=== PROBLEM REQUIREMENTS ===
Please count every line of the following material that holds "byteLen" and give the total alone.

=== DATA TO EXAMINE ===

-- ==== Sys2Proof/Tests/Slice0.lean ====
section
/-! SUPPORT. The model's own tests: well-formedness, decoding, one command each, and states that meet the hypotheses of every statement. -/

namespace Sys2Proof.Tests

open Sys2Proof.Machine Sys2Proof.Claims

/-! ### Small states -/

/-- A core with MAX_LEN = 4, PACK_CAP = 16 and so GAP_CAP = 40 (R6 to R8). -/
def core4 : State := { State.reset with cfg := { maxLen := 4, packCap := 16 } }

/-- The core with MAX_LEN = 1, PACK_CAP = 16 of the spec's boundary vectors B1 and B2. -/
def core1 : State := { State.reset with cfg := { maxLen := 1, packCap := 16 } }

/-- `s` with a byte buffer and its length. -/
def withBytes (s : State) (src : List Byte) : State :=
  { s with bytes := Mem.writeList [] 0 src, byteLen := BitVec.ofNat 32 src.length }

/-- `s` with a gap sequence, its count, and `b`. -/
def withGaps (s : State) (b : Nat) (g : List Nat) : State :=
  { s with gaps := Mem.writeList [] 0 (words g), gapCount := BitVec.ofNat 32 g.length, bParam := BitVec.ofNat 32 b }

/-- `s` with a packed stream, its length, and `b`. -/
def withPacked (s : State) (b : Nat) (ps : List Byte) : State :=
  { s with packed := Mem.writeList [] 0 ps, packLen := BitVec.ofNat 32 ps.length, bParam := BitVec.ofNat 32 b }

/-- `s` with a command pending. -/
def busyWith (s : State) (w : Word) (ms : List Move) : State := (s.start w).withMoves ms

/-- Whether the outcome is a next state with the property. -/
def after (o : Host.Outcome State Fault Refusal) (p : State → Bool) : Bool :=
  match o with
  | .next t => p t
  | .fault _ => false
  | .refused _ => false

theorem exists_of_after {o : Host.Outcome State Fault Refusal} {p : State → Bool} (h : after o p = true) :
    ∃ t, o = .next t ∧ p t = true := by
  cases o with
  | next t => exact ⟨t, rfl, h⟩
  | fault r => cases h
  | refused r => cases h

/-- The cells of `GAPS` below `GAP_COUNT`. -/
def gapList (s : State) : List (Option Word) := (List.range s.gapCount.toNat).map (Mem.read s.gaps)

/-- The cells of `BYTES` below `BYTE_LEN`. -/
def byteList (s : State) : List (Option Byte) := (List.range s.byteLen.toNat).map (Mem.read s.bytes)

/-- The cells of `PACKED` below `PACK_LEN`. -/
def packList (s : State) : List (Option Byte) := (List.range s.packLen.toNat).map (Mem.read s.packed)

/-! ### Well-formedness: `illegal` stands only for an illegal word (R83) -/

/-- The word 0x2 is RLE_ENC, so the term is refused; one illegal word for each case of R83. -/
theorem test_wellFormed_illegal :
    Instr.wellFormed (.illegal 0x00000002) = false ∧ Instr.wellFormed (.illegal 0x0000FE01) = false ∧
    Instr.wellFormed (.illegal 0x00000000) = true ∧ Instr.wellFormed (.illegal 0x00000009) = true ∧
    Instr.wellFormed (.illegal 0x00000011) = true ∧ Instr.wellFormed (.illegal 0x00010001) = true ∧
    Instr.wellFormed (.illegal 0x00000103) = true := by decide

=== RESPONSE TO THIS EXERCISE ===
2